One standard drink is defined by the researchers as containing 15 grams of alcohol. That would be the equivalent of one smaller beer bottle or a glass of wine.
The most important finding of the study is that for women, even one glass of wine significantly increases the risk of breast cancer, particularly if the women have a family history of the disease. In the case of men, the risk of developing cancer was boosted significantly when another factor was added: smoking. In the case of non-smoking men, cancer risk did not increased significantly.
The study, conducted by researchers of the Harvard TH Chan School of Public Health in collaboration with the Boston Women’s Hospital was published in the British Medical Journal.
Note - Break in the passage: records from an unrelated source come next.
-- ==== Sys2Proof/Tests/Slice0.lean ====
section
/-! SUPPORT. The model's own tests: ill-formed commands refused, words written out from the opcode map, single steps with the
results of spec/95_test_vectors.md, and for each statement with hypotheses a state and operands that meet them. -/
namespace Sys2Proof.Tests
open Sys2Proof Sys2Proof.Machine

/-! ### Small states -/

/-- A block with IBUF_CAP = 8 and a small OBUF_CAP, just out of reset, that holds a stream. -/
def bench (bytes : List Byte) (obufCap : BitVec 25) : State :=
  { State.resetWith 8#25 obufCap Env.quiet with
    ibuf := Memory.writeAll [] 0 bytes, bufLen := BitVec.ofNat 25 bytes.length }

/-- The block after `LZW_INIT m`. -/
def started (bytes : List Byte) (m : Nat) (obufCap : BitVec 25) : State := startDecode m (bench bytes obufCap)

/-- The block after that many codes of a decode. -/
def afterCodes : Nat → State → State
  | 0, s => s
  | k + 1, s =>
    if s.phase.decoding then
      match stepBody s with
      | .next t => afterCodes k t
      | .fault _ => s
      | .refused _ => s
    else s

/-- The state a command leads to. -/
def nextOf : Result → Option State
  | .next t => some t
  | .fault _ => none
  | .refused _ => none

theorem bench_inv (bytes : List Byte) (cap : BitVec 25) (hb : bytes.length ≤ 8) (h1 : 1 ≤ cap.toNat) (h2 : cap.toNat ≤ 2 ^ 24) :
    (bench bytes cap).Inv := by
  have hl : (BitVec.ofNat 25 bytes.length).toNat = bytes.length := by rw [BitVec.toNat_ofNat]; omega
  have c1 : 1 ≤ (8#25).toNat := by decide
  have c2 : (8#25).toNat ≤ 2 ^ 24 := by decide
  refine ⟨⟨c1, c2, h1, h2⟩, ⟨?_, Nat.zero_le _, ?_, ?_, rfl, rfl, ?_, fun _ _ => rfl, ⟨fun _ => rfl, fun _ => rfl⟩⟩,
    fun _ => ⟨rfl, rfl, rfl, rfl, rfl, rfl, rfl, rfl⟩, fun h => absurd rfl h⟩
  · change (BitVec.ofNat 25 bytes.length).toNat ≤ 8
    omega
  · exact Nat.zero_le _
  · exact Memory.writeAll_wf [] 0 bytes rfl
  · intro i hi
    have hi : 8 ≤ i := hi
    change Memory.read (Memory.writeAll [] 0 bytes) i = none
    rw [Memory.read_writeAll_outside _ _ (by omega)]
    rfl

theorem started_inv (bytes : List Byte) (m : Nat) (cap : BitVec 25)
    (h : bytes.length ≤ 8 ∧ 1 ≤ cap.toNat ∧ cap.toNat ≤ 2 ^ 24 ∧ 1 ≤ m ∧ m ≤ 8) : (started bytes m cap).Inv :=
  startDecode_inv (bench_inv bytes cap h.1 h.2.1 h.2.2.1) h.2.2.2.1 h.2.2.2.2

theorem afterCodes_inv (k : Nat) (s : State) (h : s.Inv) : (afterCodes k s).Inv := by
  induction k generalizing s with
  | zero => exact h
  | succ k ih =>
    unfold afterCodes
    split
    · rename_i hp
      obtain ⟨t, ht, hi⟩ := stepBody_inv h hp
      rw [ht]; exact ih t hi
    · exact h

/-- The block with that many codes of a stream decoded. -/
def decoding (bytes : List Byte) (m : Nat) (cap : BitVec 25) (k : Nat) : State := afterCodes k (started bytes m cap)

theorem decoding_inv (bytes : List Byte) (m : Nat) (cap : BitVec 25) (k : Nat)
    (h : bytes.length ≤ 8 ∧ 1 ≤ cap.toNat ∧ cap.toNat ≤ 2 ^ 24 ∧ 1 ≤ m ∧ m ≤ 8) : (decoding bytes m cap k).Inv :=
  afterCodes_inv k _ (started_inv bytes m cap h)
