/-! ### Memory-side dies -/

/-- What the device reads or writes for itself (R260). -/
inductive DevKey where
  /-- The program image for a logical fold (R40). -/
  | load (f : Nat)
  /-- Result buffer `n` of the job, for its CRC-64 (R192). -/
  | result (n : Nat)
  /-- The saved context of a program fold (R375). -/
  | restore (p : Nat)
  /-- Bytes from an address that the start of a job reads (R13, R15, R366). -/
  | start (a n : Nat)
  /-- A record or digest that it writes. -/
  | out
  /-- A tap copy or saved context that it writes, which an abort of the job discards. -/
  | jobOut
  deriving DecidableEq, Repr

/-- Whose data a port request carries. -/
inductive ReqFor where
  | xfer (f t : Nat)
  | stream (die id : Nat)
  /-- A staging block, and which of its stages. -/
  | stage (die block gen : Nat)
  /-- A descriptor burst of DL0 or DL1. -/
  | burst (f dl : Nat)
  | dev (k : DevKey)
  /-- A CXL.mem access; a write may be poisoned. -/
  | cxl (poison : Bool)
  /-- A peer's read: node, program fold and request number. -/
  | remote (node fold req : Nat)
  /-- A peer's write. -/
  | remoteW (node fold : Nat)
  deriving DecidableEq, Repr

/-- A request to a port (R319): whose it is, the line number within its source, the device address, the lines, and the
bytes to write. -/
structure Req where
  who  : ReqFor
  off  : Nat
  addr : Nat
  n    : Nat
  wr   : Bool
  data : List Byte
  deriving DecidableEq, Repr

/-- What the device reads for itself: requests not yet served, the bytes delivered, and the first line that could not be
corrected. -/
structure DevRead where
  key  : DevKey
  left : Nat
  mem  : List Host.Cell
  bad  : Option Nat
  deriving DecidableEq, Repr

/-- What the training record of a port holds (R325). -/
structure TrainRec where
  config : Nat
  rawGiB : Nat
  rate   : Nat
  /-- The port has not failed since (R327). -/
  ok     : Bool
  deriving DecidableEq, Repr

structure Port where
  /-- Slot within the frame, 0-99 (R258). -/
  slot : Nat
  /-- Place within the cycle of 15 data slots and a maintenance period (R318). -/
  place : Nat
  /-- The group lines hold their pattern, since training (R316). -/
  pattern : Bool
  /-- The device's own requests, ahead of the others of their class (R260). -/
  dq : List Req
  rq : List Req
  wq : List Req
  xq : List Req
  /-- Read slots served whose lines have not left (R320), earliest first: the request, its bytes, and the errors of its lines as
  they stood in the slot. -/
  out : List (Req × List Byte × List (Nat × Bool))
  failed : Bool
  /-- Maintenance periods of the present scrub pass (R322). -/
  scrub : Nat
  /-- Lines that the scrubber has corrected and writes back in its next period. -/
  fixing : List (Nat × List Byte)
  corrected : Nat
  deriving DecidableEq, Repr

/-- A mast stream (R253, R255): its die and number, leader, descriptor, subscribers, and its place among the streams of its
MSID that name each fold. -/
structure Stream where
  id : Nat
  die : Nat
  msid : Nat
  leader : Nat
  lfold : Nat
  lslot : Nat
  desc : Desc
  subs : Nat
  nth : List (Nat × Nat)
  src : Src
  /-- It may take a lane: an MSRC, or a CLAIM served from memory (R270). -/
  go : Bool
  lane : Option Nat
  /-- The image is in the lane's buffer, with its residue lines. -/
  ready : Bool
  image : List (List Byte)
  resid : List (List Nat)
  /-- Units sent (R255). -/
  sent : Nat
  stall : List (Nat × Nat)
  /-- The program fold whose stall counter reached the limit first, and the blocking set of that cycle (R256). -/
  limit : Option (Nat × Nat)
  deriving DecidableEq, Repr

/-- A staging block (R264, R266, R271): its tag, the part's first source address and geometry, and what it holds. -/
structure Stage where
  gen  : Nat
  fold : Nat
  site : Nat
  slot : Nat
  part : Nat
  expert : Nat
  src : Src
  /-- Being filled; an error or a cancellation drops it (R267, R271). -/
  failed : Bool
  ready : Bool
  image : List (List Byte)
  resid : List (List Nat)
  deriving DecidableEq, Repr

/-- A CLAIM that its die has not yet served (R270): its stream, program fold, site, part and expert, and, of the first of a die, the block
that it matched, with that block's generation. -/
structure Claim where
  stream : Nat
  fold : Nat
  site : Nat
  part : Nat
  expert : Nat
  hit    : Option (Nat × Nat)
  deriving DecidableEq, Repr

/-- A peer's read being served (R346): its node, program fold and request number, the source, and source lines sent. -/
structure Serve where
  node : Nat
  fold : Nat
  req : Nat
  src : Src
  sent : Nat
  deriving DecidableEq, Repr

/-- The saved context of a program fold (R374, R375): where it lies, its bytes, and the CRC-32C that the device computed as it wrote
them. -/
structure SavedArea where
  prog : Nat
  addr : Nat
  len  : Nat
  crc  : Nat
  deriving DecidableEq, Repr

/-- A preempted job (R373): its folds, the mast streams that had not finished and the CLAIMs that were not served, by die, and its
contexts in the save area. -/
structure Saved where
  job : Job
  folds : List (Nat × Fold)
  streams : List Stream
  claims : List (Nat × List Claim)
  areas : List SavedArea
  deriving DecidableEq, Repr

structure Msd where
  mem : List Host.Cell
  /-- Stored lines in error (R317), by line number: bytes wrong, and whether the line fails its check for certain. -/
  lineErr : List (Nat × (Nat × Bool))
  devReads : List DevRead
  config : Nat
  rawGiB : Nat
  rate : Nat
  /-- The pin rate that training attempts first and the request for full training, as the last reset found them (R325, R331). -/
  rateNow : BitVec 8
  fullNow : Bool
  trainKind : Nat
  trainMs : Nat
  /-- A new training record is being written (R325). -/
  recWriting : Bool
  split : Nat × Nat × Nat
  ports : List (Nat × Port)
  corrected : Nat
  uncorrected : Nat
  threshold : BitVec 32
  scrubPass : Nat
  lastAddr : Nat
  lastDetail : Nat
  eccSingle : Nat
  eccDouble : Nat
  streams : List Stream
  streamN : Nat
  stages : List (Nat × Option Stage)
  claims : List (Nat × List Claim)
  serves : List Serve
  specHit : Nat
  specMiss : Nat
  specDrop : Nat
  specErr : Nat
  deriving DecidableEq, Repr

/-! ### Rigging -/

/-- What a flit that this device sends carries (R334). -/
inductive FlitBody where
  | msg (m : NetMsg)
  | rwrite (addr : Nat) (data : List Byte)
  | rread (req addr lines gstr : Nat)
  | rdata (req : Nat) (data : List Byte)
  /-- A credit (R345), or that of a message of a tree (R349). -/
  | credit (fold ch : Nat) (tree : Option Nat)
  | revoke (fold ch : Nat)
  /-- A message refused (R285, R296): the sender's program fold, channel and slot, and whether the binding check failed. -/
  | refuse (fold ch slot : Nat) (binding : Bool)
  | tree (t : Nat) (m : NetMsg)
  /-- A global pennant increment, with the tree of its group (R351). -/
  | gpn (t g inc : Nat) (down : Bool)
  /-- A group abort, with the tree of its group (R352). -/
  | abort (t origin code : Nat) (down : Bool)
  | notice
  | reply (r : MgReply)
  /-- A directed management request on its way (R353). -/
  | request (r : MgReq)
  /-- A packet of another device: its TYPE, CTX and payload. -/
  | transit (typ : BitVec 5) (ctx : BitVec 49) (payload : List Byte)
  deriving DecidableEq, Repr

/-- A flit that leaves, or waits to leave, on a link (R334, R336): its header and the body of its packet. -/
structure OutFlit where
  dst : Nat
  src : Nat
  cls : Nat
  lane : Bool
  tally : BitVec 8
  epoch : BitVec 8
  lseq : Nat
  /-- The acknowledgement that it carried when it was put on the link (R336). -/
  lack : Nat
  nak : Bool
  fold : Nat
  body : FlitBody
  /-- Its number within its packet. -/
  part : Nat
  /-- Replays of it without an acknowledgement (R337). -/
  tries : Nat
  /-- The link in whose buffer it waits and that buffer's class and lane, where it came from another device (R338). -/
  via : Option (Nat × Nat)
  deriving DecidableEq, Repr

/-- An idle flit that a link has sent (R334, R336): LACK, NAK, and the buffers of this end, key 2 CLASS + LANE, that have become free
(R338, log entry 84). -/
structure IdleOut where
  lack : Nat
  nak  : Bool
  room : List (Nat × Nat)
  deriving DecidableEq, Repr

structure Link where
  st : Nat
  corrCw : Nat
  badCw : Nat
  replays : Nat
  farNode : Nat
  farLink : Nat
  sendSeq : Nat
  expSeq : Nat
  /-- The replay buffer (R336). -/
  buf : List OutFlit
  /-- Flits that wait at the output for a buffer of their class and lane at the far end, or for room in the replay buffer, in
  order (R338, R339). -/
  wait : List OutFlit
  /-- Free buffers at the far end: key 2 CLASS + LANE (R338). -/
  room : List (Nat × Nat)
  /-- Free buffers at this end: key 2 CLASS + LANE (R338). -/
  space : List (Nat × Nat)
  /-- Flits accepted of the packet that is arriving (R336). -/
  part : Nat
  /-- The last idle flit sent (R336). -/
  idle : Option IdleOut
  discarding : Bool
  deriving DecidableEq, Repr

structure Tree where
  children : BitVec 32
  parent : BitVec 8
  loc : Bool
  source : BitVec 16
  deriving DecidableEq, Repr

/-- A tree message held at a member until released and credited (R349): tree, fold, queue, released here, children
that have returned the credit. -/
structure TreeMsg where
  tree : Nat
  fold : Nat
  ch : Nat
  dfold : Nat
  dq : Nat
  released : Bool
  back : Nat
  deriving DecidableEq, Repr

structure Rig where
  nodeId : BitVec 12
  linkEn : BitVec 32
  epoch : BitVec 8
  mgr : BitVec 16
  treeLimit : BitVec 32
  stallLimit : BitVec 32
  route : List (Nat × BitVec 32)
  trees : List (Nat × Tree)
  groups : List (Nat × BitVec 32)
  abEn : Bool
  abRoot : BitVec 16
  abTree : BitVec 8
  links : List (Nat × Link)
  seen : List (Nat × Option (BitVec 8))
  noticed : List (Nat × Bool)
  /-- Tally counts of remote transfer streams: key 2 (32 node + fold) + direction (R346). -/
  sendT : List (Nat × BitVec 8)
  expT : List (Nat × BitVec 8)
  treeMsgs : List TreeMsg
  dropped : Nat
  notices : Nat
  deriving DecidableEq, Repr

/-! ### Lookout -/

/-- A log entry without its check value (R484). -/
structure LogEnt where
  seq : Nat
  epoch : BitVec 8
  time : Nat
  cls : Nat
  code : Nat
  data : Nat
  deriving DecidableEq, Repr

/-- Work of the RSA engine (R495). -/
inductive RsaJob where
  | digest
  | challenge (nonce : List Byte)
  | measurements (index : Nat) (nonce : List Byte)
  deriving DecidableEq, Repr

/-- What the responder says it can do (R494). -/
structure SpdmCaps where
  ctExponent : Nat
  certificates : Bool
  challenge : Bool
  measurements : Bool
  keyExchange : Bool
  pskExchange : Bool
  mutualAuth : Bool
  setCertificate : Bool
  deriving DecidableEq, Repr

/-- The algorithms that R494 names: base asymmetric, base hash and measurement hash. -/
inductive SpdmAlg where
  | rsapss4096
  | sha512
  deriving DecidableEq, Repr

/-- Codes of ERROR: R493 names Unspecified; the standard's name of a request with a field that the responder does not accept is the other
(log entry 114). -/
inductive SpdmError where
  | unspecified
  | invalidRequest
  deriving DecidableEq, Repr

/-- SPDM responses (R494). -/
inductive Spdm where
  | version (major minor : Nat)
  | capabilities (caps : SpdmCaps)
  | algorithms (asym hash measurement : SpdmAlg)
  | digests (chain : List Byte)
  | certificate (part : List Byte) (remainder : Nat)
  | challengeAuth (signature : List Byte)
  | measurements (blocks : List (Nat × List Byte)) (signature : List Byte)
  | error (code : SpdmError)
  deriving DecidableEq, Repr

/-- What the lookout keeps in flash besides images, log and security area, each a record of its own (R470, R483): OD 0x4000.03, OD 0x5000.05,
OD 0x5001.02, OD 0x6000.02, OD 0x6000.05, OD 0x6000.04, OD 0x7003.01, and the training records by port (R325). -/
structure Kept where
  spread : Twin (BitVec 8)
  rate   : Twin (BitVec 8)
  full   : Twin Bool
  node   : Twin (BitVec 12)
  links  : Twin (BitVec 32)
  epoch  : Twin (BitVec 8)
  seq    : Twin Nat
  recs   : Twin (List (Nat × Option TrainRec))
  deriving DecidableEq, Repr

structure Lookout where
  log : List LogEnt
  buf : List LogEnt
  seq : Nat
  cursor : BitVec 64
  logDropped : Nat
  /-- Image slots 0 and 1: key byte offset; an erased byte reads 0xFF. -/
  img0 : List Host.Cell
  img1 : List Host.Cell
  active : Nat
  nextBoot : Nat
  rollback : Nat
  session : Option Nat
  fwState : Nat
  fwResult : Nat
  fwBytes : Nat
  /-- Bytes taken into the two 64 KiB buffers and not yet programmed (R490): offset and value. -/
  fwBuf : List (Nat × Byte)
  fwVersion : BitVec 32
  svn : Nat
  /-- The lookout's memory holds the body of the running image, and where it was entered (R480, R486, R487); an absent byte is erased. -/
  mem : List Host.Cell
  /-- Words of 64 bits of that memory in error: 1 a single bit, 2 two bits (R480). -/
  merr : List (Nat × Nat)
  entry : Nat
  /-- A commit burns the rollback count up to this value (R489). -/
  burn : Option Nat
  kept : Kept
  ident : Identity
  /-- The private exponent, once a wrapped copy has yielded it (R493). -/
  priv : Option Nat
  rootHash : BitVec 512
  lock : Bool
  wdog : Bool
  rsa : List RsaJob
  spdm : Option Spdm
  sensors : List Int
  memTemps : List Int
  deriving DecidableEq, Repr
The data used was pooled from two previous large-scale studies conducted in the U.S. These are the Nurses Health Study in the case of women and the Health Professionals Follow-up Study in the case of men.
Both of these studies comprised data on the medical records and follow-ups on 88,084 women, as well as 47,881 men. The timespan of the studies extended over 30 years. By analyzing the data at hand, the study showed that women face an increased risk of developing breast cancer in particular if they consumed as much as one standard drink per day and if they had a family history of cancer.
The same link was found in another study conducted at the Oxford University. For each drink consumed daily, the researchers found that there was an incidence of 11 extra cases of breast cancer in a sample of 1,000 women under the age of 75.
Both studies, as well as previous ones pinpoint the idea that not even light or moderate drinking is a safe option when it comes to the risk of developing cancer.